Die Sanierung der Wernerstraße ist die bauliche Vorraussetzung, damit an der Zentralhaltestelle Tharandter Straße der Boulevard realisiert werden kann. Die Haltestelle kann aber erst umgebaut werden, wenn auch die entsprechenden Haushaltsmittel im Haushalt 2013/14 eingestellt werden. Dafür engagiert sich vorbildlich Eva-Maria Stange (SPD). Sie startete heute auch eine Online-Petition, die diesen Punkt erneut ins Rathaus tragen soll.
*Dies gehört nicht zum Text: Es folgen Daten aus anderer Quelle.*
theorem step_nil {s : State} (h : s.inputs = []) : step s = clockEdge (idleCycle s.lat) s := by
  simp [step, h]

/-! ## What the checks read -/

/-- The checks of a command read `busy`, `buf_fill`, `msg_len` and `phase` only (R226, R261). -/
theorem checkOf_congr (i : Instr) {s t : State} (hb : t.busy = s.busy) (hf : t.bufFill = s.bufFill)
    (hl : t.msgLen = s.msgLen) (hp : t.phase = s.phase) : checkOf i t = checkOf i s := by
  cases i <;> simp [checkOf, checkInit, checkAbsorb, checkCompress, checkFinalize, State.tooLong, hb, hf, hl, hp]

/-- An edge without reset: its access, then the engine's part. -/
theorem clockEdge_running_inv {c : Cycle} {s t : State} (hr : c.rstN = true) (h : clockEdge c s = .next t) :
    ∃ u, busAccess c s = .next u ∧ engineTurn c s u = .next t := by
  obtain ⟨u, hu, -⟩ := busAccess_next c s
  exact ⟨u, hu, by rw [← clockEdge_running hr hu, h]⟩

/-- An access that is no write leaves every register as it was. -/
theorem busAccess_quiet {c : Cycle} (h : ¬ (c.sel = true ∧ c.we = true)) (s : State) :
    ∃ w, busAccess c s = .next { s.beginEdge c with rdata := w } := by
  cases hs : c.sel with
  | false => exact ⟨(s.beginEdge c).rdata, busAccess_none s hs⟩
  | true =>
    cases hw : c.we with
    | false => exact ⟨_, busAccess_read s hs hw⟩
    | true => exact absurd ⟨hs, hw⟩ h

theorem busyEdgeError_quiet {c : Cycle} (h : ¬ (c.sel = true ∧ c.we = true)) (s : State) : busyEdgeError c s = none := by
  cases hs : c.sel <;> cases hw : c.we <;> simp_all [busyEdgeError]

/-- What a write leaves in DATA_IN, TARGET and the error bits of a busy engine (R56, R222, R225). -/
theorem memWrite_busy_fields {s : State} (r : Reg) (v : Word) (hb : s.busy = true) :
    ∃ t, memWrite r v s = .next t ∧
      t.dataIn = (if r = .dataIn then v else s.dataIn) ∧
      t.target.toNat = (if r = .target ∧ v.toNat ≤ 256 then v.toNat else s.target.toNat) ∧
      t.err = if r = .cmd ∨ ∃ k, r = .block k then s.err.set .busy
        else if r = .target ∧ 256 < v.toNat then s.err.set .target else s.err := by
  cases r with
  | cmd => exact ⟨_, memWrite_cmd_busy v hb, by simp [State.raise]⟩
  | block k => exact ⟨_, memWrite_block_busy k v hb, by simp [State.raise]⟩
  | dataIn => exact ⟨_, rfl, by simp⟩
  | target =>
    by_cases h : v.toNat ≤ 256
    · exact ⟨_, memWrite_target_low h, by simp [h, target_toNat h, show ¬ 256 < v.toNat by omega]⟩
    · exact ⟨_, memWrite_target_high (by omega), by simp [h, State.raise, show 256 < v.toNat by omega]⟩
  | status => exact ⟨_, rfl, by simp⟩
  | lzc => exact ⟨_, rfl, by simp⟩
  | msglenLo => exact ⟨_, rfl, by simp⟩
  | msglenHi => exact ⟨_, rfl, by simp⟩
  | reserved => exact ⟨_, rfl, by simp⟩
  | digest i => exact ⟨_, rfl, by simp⟩

/-- What any access leaves in DATA_IN, TARGET and the error bits of a busy engine (R51, R267). -/
theorem busAccess_busy_fields {s : State} (c : Cycle) (hb : s.busy = true) :
    ∃ u, busAccess c s = .next u ∧ u.inputs = s.inputs ∧
      u.dataIn = (if c.sel = true ∧ c.we = true ∧ regAt c.addr = .dataIn then c.wdata else s.dataIn) ∧
      u.target.toNat = (if c.sel = true ∧ c.we = true ∧ regAt c.addr = .target ∧ c.wdata.toNat ≤ 256
        then c.wdata.toNat else s.target.toNat) ∧
      u.err = if c.sel = true ∧ c.we = true ∧ (regAt c.addr = .cmd ∨ ∃ k, regAt c.addr = .block k) then
          s.err.set .busy
        else if c.sel = true ∧ c.we = true ∧ regAt c.addr = .target ∧ 256 < c.wdata.toNat then s.err.set .target
        else s.err := by
  obtain ⟨u, hu, he⟩ := busAccess_busy c hb
  have hin : u.inputs = s.inputs := by rw [he]; rfl
  by_cases hq : c.sel = true ∧ c.we = true
  · obtain ⟨t, ht, h1, h2, h3⟩ := memWrite_busy_fields (s := s.beginEdge c) (regAt c.addr) c.wdata hb
    rw [busAccess_write s hq.1 hq.2, ht] at hu
    cases hu
    refine ⟨u, by rw [busAccess_write s hq.1 hq.2, ht], hin, ?_, ?_, ?_⟩
    · simpa [hq] using h1
    · simpa [hq] using h2
    · simpa [hq] using h3
  · obtain ⟨w, hw⟩ := busAccess_quiet hq s
    refine ⟨_, hw, rfl, ?_, ?_, ?_⟩
    · rw [if_neg (fun h => hq ⟨h.1, h.2.1⟩)]; rfl
    · rw [if_neg (fun h => hq ⟨h.1, h.2.1⟩)]; rfl
    · rw [if_neg (fun h => hq ⟨h.1, h.2.1⟩), if_neg (fun h => hq ⟨h.1, h.2.1⟩)]; rfl

/-! ## The draws: every edge takes the next one and no other -/

theorem WriteResult.draws {r : Reg} {v : Word} {s t : State} (h : WriteResult r v s t) : t.draws = s.draws := by
  cases h with
  | completed i _ _ _ _ _ => exact effectOf_draws i s.dataIn s
  | _ => rfl

theorem busAccess_draws {c : Cycle} {s t : State} (h : busAccess c s = .next t) : t.draws = s.draws.next := by
  obtain ⟨t', ht, ⟨w, rfl⟩ | ⟨-, -, hr⟩⟩ := busAccess_next c s
  · rw [h] at ht
    cases ht
    rfl
  · rw [h] at ht
    cases ht
    exact hr.draws

theorem engineTurn_draws {c : Cycle} {before s t : State} (h : engineTurn c before s = .next t) : t.draws = s.draws := by
  cases hp : before.pending with
  | none =>
    rw [engineTurn_idle hp] at h
    cases h
    rfl
  | some p =>
    by_cases hl : p.left ≤ 1
    · rw [engineTurn_completes hp hl] at h
      cases hd : decode p.cmd with
      | error e =>
        rw [completePending_illegal hd] at h
        cases h
      | ok i =>
        obtain ⟨e, he, -, -⟩ := completePending_next hd (busyEdgeError c before) s
        rw [he] at h
        cases h
        exact effectOf_draws i p.data s
    · rw [engineTurn_waits hp (by omega)] at h
      cases h
      rfl

theorem clockEdge_draws {c : Cycle} {s t : State} (h : clockEdge c s = .next t) : t.draws = s.draws.next := by
  cases hr : c.rstN with
  | false =>
    rw [clockEdge_reset s hr] at h
    cases h
    rfl
  | true =>
    obtain ⟨u, hu, he⟩ := clockEdge_running_inv hr h
    rw [engineTurn_draws he, busAccess_draws hu]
Nach Fertigstellung der Wernerstraße kann auch vor dem Umbau der Zentralhaltestelle die Sicherheit eventuell schon verbessert werden, indem man den Haltestellenbereich bereits für den Autoverkehr sperrt.

Es bleibt also spannend.

Keine Neuigkeiten auf der Bürgerversammlung Kesselsdorfer Straße

Heute fand in Aula der 36. Mittelschule eine Bürgerversammlung zum Thema Parkplätze  auf der Kesselsdorfer Straße statt. Eingeladen hatte der Gewerbeverein Kellei, den Leiter des Straßen und Tiefbauamts Reinhard Koettnitz. Dieser kam mit zwei Fachgebietsleitern und hat die Situation auf der Kesselsdorfer Straße umrissen und sich den Fragen aus dem Publikum gestellt.

Ergebnis? Null.

Mehr hatte ich auch nicht erwartet. Und so ging es vielen anderen auch, die gleich gar nicht gekommen sind. Die Aula war kaum ein Drittel gefüllt.  Und dieses Drittel bestand dann aus den üblichen „Verdächtigen“: Gewerbeverein und Gewerbetreibende, Ortsbeiräte, ADFC und mindestens drei Vertretern der Presse.
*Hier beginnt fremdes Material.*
theorem witness_IssuedCommandIsPending :
    ∀ i ∈ [Instr.init, .absorb 1#3, .absorb 4#3, .compress, .finalize],
      i.wellFormed = true ∧ ({ State.reset with lat := slow } : State).busy = false ∧
        ({ State.reset with lat := slow } : State).phase = .absorb ∧
        ({ State.reset with lat := slow } : State).bufFill = 0 ∧
        ({ State.reset with lat := slow } : State).msgLen.toNat + 512 < 2 ^ 64 ∧
        ({ State.reset with lat := slow } : State).lat.of i ≠ 0 := by decide

theorem witness_CommandCompletesAfterItsLatency :
    let s : State := { State.reset with lat := slow }
    let cs := [writeCycle .dataIn 9#32 slow, idleCycle slow]
    (Instr.absorb 4#3).wellFormed = true ∧ s.busy = false ∧ checkOf (.absorb 4#3) s = none ∧
      cs.length = s.lat.of (.absorb 4#3) ∧ (∀ c ∈ cs, c.rstN = true) ∧ 1 < cs.length ∧
      checkOf .init State.reset = none ∧ ([] : List Cycle).length = State.reset.lat.of .init := by decide

/-- The clauses about edges without a write, and about the last edge of an INIT. -/
theorem witness_CommandCompletes_quietly :
    let s : State := { State.reset with lat := slow }
    let last := writeCycle .target 256#32 slow
    (∀ c ∈ [readCycle .status slow, idleCycle slow], c.rstN = true ∧ ¬ (c.sel = true ∧ c.we = true)) ∧
      checkOf .init s = none ∧ [last].length = s.lat.of .init ∧ [last].getLast? = some last ∧
      regAt last.addr = .target ∧ ¬ 256 < last.wdata.toNat ∧
      regAt last.addr ≠ .cmd ∧ ∀ k : Fin 16, regAt last.addr ≠ .block k := by decide

/-- An engine in phase ABSORB with no partial block and a given length. -/
def lengthState (n : BitVec 64) : State := { State.reset with msgLen := n }

theorem witness_WriteChecksComeInOrder :
    (pendingState 1#32 0#32 1).busy = true ∧
      ((lengthState 0#64).busy = false ∧ legal 0#32 = false) ∧
      ((final iv 0#9).busy = false ∧ legal 0x42#32 = true ∧ (0x42#32).extractLsb' 0 4 ≠ 1#4 ∧ (final iv 0#9).phase = .final) ∧
      ((filled 63 0#32).busy = false ∧ (filled 63 0#32).phase = .absorb ∧ (filled 63 0#32).bufFill ≠ 0) ∧
      (let s := lengthState 0xfffffffffffffff8#64
       s.busy = false ∧ legal 0x12#32 = true ∧ s.phase = .absorb ∧ (0x12#32).extractLsb' 0 4 = 2#4 ∧
         2 ^ 64 ≤ s.msgLen.toNat + 8 * ((0x12#32).extractLsb' 4 3).toNat) ∧
      (let s := lengthState 0xfffffffffffffe00#64
       s.busy = false ∧ legal 3#32 = true ∧ s.phase = .absorb ∧ s.bufFill = 0 ∧ 2 ^ 64 ≤ s.msgLen.toNat + 512) ∧
      (let s := lengthState 0xfffffffffffffff0#64
       s.busy = false ∧ s.phase = .absorb ∧ legal 0x12#32 = true ∧ (0x12#32).extractLsb' 0 4 = 2#4 ∧
         s.msgLen.toNat + 8 * ((0x12#32).extractLsb' 4 3).toNat < 2 ^ 64) ∧
      (nearlyFull.busy = false ∧ nearlyFull.phase = .absorb ∧ nearlyFull.bufFill = 0 ∧ nearlyFull.msgLen.toNat + 512 < 2 ^ 64) ∧
      256 < (257#32).toNat ∧ (256#32).toNat ≤ 256 := by decide

theorem witness_RefusedWriteSetsOneBitAndNothingElse :
    ∃ t, memWrite .cmd 0#32 State.reset = .next t ∧ t.err ≠ State.reset.err :=
  ⟨_, rfl, by decide⟩

/-- An engine with two error bits set, about to see a write. -/
def withErrors (c : Cycle) : State :=
  { State.reset with err := { Errors.none with busy := true, len := true }, inputs := [c] }

/-- No INIT completes at a write to DATA_IN while nothing is pending. -/
theorem no_init_at_dataIn : ¬ InitCompletes (writeCycle .dataIn 0#32 slow) (withErrors (writeCycle .dataIn 0#32 slow)) := by
  rintro (⟨p, h, -⟩ | ⟨-, -, -, h, -⟩)
  · cases h
  · exact absurd h (by decide)

theorem witness_ErrorBitsStayUntilInitOrReset :
    (withErrors (resetCycle slow)).busy = false ∧ (withErrors (resetCycle slow)).lat.init = 0 ∧
      (resetCycle slow).rstN = false ∧ (writeCycle .dataIn 0#32 slow).rstN = true ∧
      (withErrors (writeCycle .dataIn 0#32 slow)).err.get .len = true ∧
      ¬ InitCompletes (writeCycle .dataIn 0#32 slow) (withErrors (writeCycle .dataIn 0#32 slow)) ∧
      ∃ t, step (withErrors (writeCycle .dataIn 0#32 slow)) = .next t :=
  ⟨rfl, rfl, rfl, rfl, rfl, no_init_at_dataIn, _, rfl⟩

/-- The clause about the completion edge of a pending INIT: a refused TARGET write at that edge, and an accepted one. -/
theorem witness_ErrorBits_at_completion :
    (pendingState 1#32 0#32 1).pending = some { cmd := 1#32, data := 0#32, left := 1 } ∧ decode 1#32 = .ok .init ∧
      (∀ v ∈ [256#32, 257#32], (writeCycle .target v slow).rstN = true) ∧
      ¬ (regAt (writeCycle .target 257#32 slow).addr = .cmd ∨ ∃ k, regAt (writeCycle .target 257#32 slow).addr = .block k) ∧
      ¬ 256 < (writeCycle .target 256#32 slow).wdata.toNat := by
  have h : regAt (writeCycle .target 257#32 slow).addr = .target := by decide
  refine ⟨rfl, by decide, by simp [writeCycle], ?_, by simp [writeCycle]⟩
  rw [h]
  simp

theorem witness_WaitingHostNeverRaisesErrBusy :
    (withErrors (writeCycle .cmd 0x12#32 slow)).busy = false ∧
      ∃ t, step (withErrors (writeCycle .cmd 0x12#32 slow)) = .next t ∧ t.err.busy = true :=
  ⟨rfl, _, rfl, rfl⟩

theorem reset_inv : EngineInv State.reset where
  target_le := by decide
  msgLen_bytes := by decide
  fill_absorb := fun _ => by decide
  fill_final := fun h => nomatch h
  pending_sound := fun _ h => nomatch h

/-- A state of the invariant with a command pending. -/
theorem pending_inv : EngineInv (pendingState 0x00000001#32 0#32 2) where
  target_le := by decide
  msgLen_bytes := by decide
  fill_absorb := fun _ => by decide
  fill_final := fun h => nomatch h
  pending_sound := fun p h => by
    obtain rfl : p = { cmd := 0x00000001#32, data := 0#32, left := 2 } := by cases h; rfl
    exact ⟨by decide, .init, by decide, by decide⟩

/-- A state of the invariant in phase FINAL. -/
theorem final_inv : EngineInv (final iv 256#9) where
  target_le := by decide
  msgLen_bytes := by decide
  fill_absorb := fun h => nomatch h
  fill_final := fun _ => by decide
  pending_sound := fun _ h => nomatch h

/-- A state of the invariant in phase FINAL with an INIT about to complete. -/
theorem final_pending_inv :
    EngineInv { final iv 256#9 with pending := some { cmd := 1#32, data := 0#32, left := 1 } } where
  target_le := by decide
  msgLen_bytes := by decide
  fill_absorb := fun h => nomatch h
  fill_final := fun _ => by decide
  pending_sound := fun p h => by
    obtain rfl : p = { cmd := 1#32, data := 0#32, left := 1 } := by cases h; rfl
    exact ⟨by decide, .init, by decide, by decide⟩

/-- Both clauses of the second part: an idle edge, the write of an INIT of latency 0, and the completion of a pending one. -/
theorem witness_DigestStaysUntilInitOrReset :
    (final iv 256#9).busy = false ∧ (final iv 256#9).phase = .final ∧ EngineInv (final iv 256#9) ∧
      (idleCycle slow).rstN = true ∧ ¬ InitCompletes (idleCycle slow) (final iv 256#9) ∧
      (writeCycle .cmd 1#32 Latencies.zero).rstN = true ∧
      InitCompletes (writeCycle .cmd 1#32 Latencies.zero) (final iv 256#9) ∧
      InitCompletes (idleCycle slow) { final iv 256#9 with pending := some { cmd := 1#32, data := 0#32, left := 1 } } ∧
      EngineInv { final iv 256#9 with pending := some { cmd := 1#32, data := 0#32, left := 1 } } := by
  refine ⟨rfl, rfl, final_inv, rfl, ?_, rfl, .inr ⟨rfl, rfl, rfl, rfl, rfl, rfl⟩, .inl ⟨_, rfl, by decide, by decide⟩,
    final_pending_inv⟩
  rintro (⟨p, h, -⟩ | ⟨-, h, -⟩) <;> cases h

/-- A write to CMD, and one to the last BLOCK register. -/
theorem witness_StepRunsTheDecodedCommand :
    (∀ c ∈ [writeCycle .cmd 0x12#32 slow, writeCycle (.block 15) 0x12#32 slow],
      c.rstN = true ∧ c.sel = true ∧ c.we = true) ∧
      regAt (writeCycle (.block 15) 0x12#32 slow).addr = .block 15 ∧ (writeCycle .cmd 0x12#32 slow).addr = 0#5 ∧
      State.reset.busy = false ∧ decode 0x12#32 = .ok (.absorb 1#3) ∧ decode 0#32 = .error .reservedOp ∧
      decodeTableWord 32 0x12 = some (.absorb 1#3) := by decide

/-- No INIT completes at the edge of a busy engine whose command is an ABSORB. -/
theorem no_init_at_absorb (c : Cycle) (n : Nat) : ¬ InitCompletes c (pendingState 0x42#32 7#32 n) := by
  rintro (⟨p, h, -, hd⟩ | ⟨h, -⟩)
  · cases h
    exact absurd (show decode 0x42#32 = .ok .init from hd) (by decide)
  · cases h

/-- The writes of every clause, at a waiting edge and at a completion edge, and an edge without a write. -/
theorem witness_BusyEdgesTakeDataInAndTargetWrites :
    (∀ c ∈ [writeCycle .dataIn 9#32 slow, writeCycle .target 256#32 slow, writeCycle .target 257#32 slow,
      writeCycle .cmd 4#32 slow, writeCycle (.block 15) 4#32 slow, idleCycle slow], c.rstN = true) ∧
      (pendingState 0x42#32 7#32 2).pending = some { cmd := 0x42#32, data := 7#32, left := 2 } ∧ 1 < 2 ∧
      (pendingState 0x42#32 7#32 1).pending = some { cmd := 0x42#32, data := 7#32, left := 1 } ∧
      decode 0x42#32 = .ok (.absorb 4#3) ∧
      (∀ c, ¬ InitCompletes c (pendingState 0x42#32 7#32 2)) ∧ (∀ c, ¬ InitCompletes c (pendingState 0x42#32 7#32 1)) ∧
      (256#32).toNat ≤ 256 ∧ 256 < (257#32).toNat :=
  ⟨by decide, rfl, by decide, rfl, by decide, fun c => no_init_at_absorb c 2, fun c => no_init_at_absorb c 1, by decide,
    by decide⟩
Gebetsmühlenhaft und ruhig hat Herr Koettnitz immer wieder versucht die Zusammenhänge zu erklären um beim nächsten Fragenden wieder von vorne anzufangen. Um den Job ist er wirklich nicht zu beneiden.

Kurz: es werden an jeder möglichen Stelle der Kesselsdorfer Parkplätze gebaut und der Radweg an diesen Stellen entfernt. Radfahrer dürfen dann meist (aber nicht immer) auf dem Fußweg fahren. Oder eben auf der Straße.

Besser kann es erst werden, wenn die Kesselsdorfer in vielleicht 10-15 Jahren saniert wird und der Straßenquerschnitt neu geordnet wird. Der Platz würde ausreichen und Ideen dafür gibt es.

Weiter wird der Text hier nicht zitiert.